Por eso, que el espectáculo metropolitano del próximo jueves lo celebren quienes lo
tienen que celebrar, que, para ser sinceros, son muy pocos. Para empezar, los señores
Jorge Nieto y Diego Rojas y toda la gente de la Fundación Patrimonio Fílmico
Colombiano, que ha hecho una labor meritoria al rematar, tras 20 años de ires y
venires, la restauración de nuestra película muda. A fe que han escogido la peor
carnada.
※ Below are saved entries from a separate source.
-- ==== Sys2Proof/Machine/RingOps.lean ====
section
/-! DEFINITION. Ring pointer operations of the S slot (R258-R263). -/

namespace Sys2Proof.Machine

/-- The scale ring of an operation whose selected format uses one (R295). -/
def Core.scaleRing (c : Core) (fs : Fin 8) (ft qs : Fin 16) : List Nat :=
  if matScaleEntries (c.selected fs.val ft.val) = 0 then [] else [qs.val]

/-- Rings that an operation names, beyond specifiers: stream, scale, operand and destination rings. -/
def Core.ringFields (c : Core) : Instr → List Nat
  | .radv q _ _ _ => [q.val]
  | .rcfg q _ _ _ => [q.val]
  | .rfill q _ => [q.val]
  | .vqnt _ _ _ _ q _ => [q.val]
  | .vdqnt _ _ _ _ q _ => [q.val]
  | .vcmpr q _ _ _ => [q.val]
  | .vcmprFlush q _ => [q.val]
  | .vxpnd _ q _ _ => [q.val]
  | .vxpndDrop q _ => [q.val]
  | .mldb qa fs ft _ qs _ => qa.val :: c.scaleRing fs ft qs
  | .mstep _ qa fs ft _ qs _ _ => qa.val :: c.scaleRing fs ft qs
  | .mrd _ qa _ _ _ _ f _ => (rowRings qa f.val).map Fin.val
  | .mwr _ qa _ _ f => (rowRings qa f.val).map Fin.val
  | .mbias _ qa _ _ f => (rowRings qa f.val).map Fin.val
  | _ => []

/-- Whether an operation names ring `q` (R262). -/
def Core.namesRing (c : Core) (q : Nat) (i : Instr) : Bool :=
  (c.ringFields i).contains q || i.sources.contains (q + 32) || i.dests.contains (5, q)

/-- RADV (R261): the wait of `.r` is a ring wait; `.w` checks the room among entries not held. -/
def execRadv (q : Fin 16) (w : Fin 2) (n : Fin 8) (g : Fin 16) (s : State) : Out :=
  slotOp (.radv q w n g)
    (fun s =>
      let k := n.val + 1
      let r := s.view.ring q
      if w = 0 then .ok (s.upd (fun c => c.setRing q ((c.ring q).advR k)))
      else if r.depth - r.h < k then .error (.ring q.val 3)
      else .ok (s.upd (fun c => c.setRing q ((c.ring q).advW k)))) s

/-- A ring as RCFG leaves it: depth and thresholds set, pointers 0, every entry empty, the bytes kept (R262). -/
def Ring.configure (r : Ring) (d rt wt : Nat) : Ring :=
  { r with depth := d, rt := rt, wt := wt, rp := 0, wp := 0, h := 0, st := Vector.replicate 8 .empty, sw := 0, sr := 0 }

/-- RCFG (R262). -/
def execRcfg (q : Fin 16) (d r w : Fin 8) (s : State) : Out :=
  slotOp (.rcfg q d r w)
    (fun s =>
      if (s.view.ring q).st.toList.contains .pending || s.issue.bundle.any (s.view.namesRing q.val) then .error (.ring q.val 5)
      else .ok (s.upd (fun c => c.setRing q ((c.ring q).configure (d.val + 1) (r.val + 1) (w.val + 1))))) s

/-- RFILL (R263): `n` entries from wp become full and held. A producer of the same ring in the bundle then takes the same wp, in slot order
(DESIGN CHOICE, log 88). -/
def execRfill (q n : Fin 16) (s : State) : Out :=
  slotOp (.rfill q n)
    (fun s =>
      if (s.view.ring q).free < n.val then .error (.ring q.val 6)
      else .ok (s.upd (fun c => let r := c.ring q; c.setRing q ((r.mark .full r.wp n.val).advW n.val)))) s

end Sys2Proof.Machine
end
Seguramente no hay mayores cosas que restaurar, gracias a la voracidad del
tiempo que consume los trabajos y los días colombianos, pero es una suprema ironía
que sea justamente esta película, completamente banal, por decir lo menos, la que
haya merecido el perdón del fuego.
Que celebren también los descendientes de los Mejía, Restrepo, Jaramillo, los de doña
Berta Hernández de Ospina, que tuvo tiempo de bailarse un tango en alguno de los
“saraos de la peli”, que celebre “lo más granado de la sociedad paisa” que tiene, en
Bajo el cielo antioqueño, su épica privada; pero de ahí a convertirla en la épica (en el
pasado) de una región, o de un país, hay un paso que tiene que ver con nuestra
invertebrada capacidad de ser dóciles con quienes mal nos quieren: ya elegimos
presidentes que nos desprecian y endiosamos a periodistas que viven en Miami; el
paso siguiente es convertir la historia de una familia, exclusiva y excluyente, en la
historia de todos.
Los demás, no tenemos nada que celebrar y sí mucho que revisar de nuestro pasado, y
la misión más alta de esta película que se ha encontrado con un destino para el que no
estaba preparada, es propiciar esa revisión, fundamentada en argumentos que son del
terreno de otras disciplinas: la sociología, la economía, etc.
Por sobre todas las cosas, el que menos tiene que celebrar es el cine colombiano. En el
boletín oficial del programa del próximo jueves se dice que “la restauración de Bajo el
cielo antioqueño requirió del esfuerzo de muchos que saben de la importancia de la
preservación de nuestro patrimonio para la construcción de un futuro más acorde con
nuestros sueños”. Malos sueños serían aquellos. Lo que se trata de vender con tan
notables palabras, si no entendí mal, es el patrimonio como un fetiche, por fuera del
alcance de cualquier juicio de valor. Lo que equivale a pensar que con cualquier cosa
se puede inaugurar una tradición por el hecho casual de que esa cosa exista.
Para información de las almas inocentes, Bajo el cielo antioqueño fue una aventura
esporádica. No se derivó de ella ninguna industria, ninguna estética, no representaba
la continuidad de nada: fue un hecho aislado, y la tradición es justamente lo contrario.
Huérfanos de tradición nos hemos dado a ser mangianchos, y sólo esa laxitud explica
que alguien pueda emprender la defensa de la película de los Mejía y los Acevedo. Hay
otros argumentos a favor: la importancia histórica de la película, por ejemplo; pero la
historia es una convención creada por el hombre y por lo tanto es una entraña viva, y
por lo mismo, sujeta al cambio, sometida a un movimiento permanente. La historia no
se recibe, se construye. Una oportunidad más de defensa: la posibilidad de ver la
Medellín de antes, la Antioquia del pasado. Sí, la nostalgia es un mal irremediable que
no se conforma con Melitón Rodríguez, ni con el otro Mejía, el fotógrafo; quiere un
realismo que le agregue movimiento a la mentira.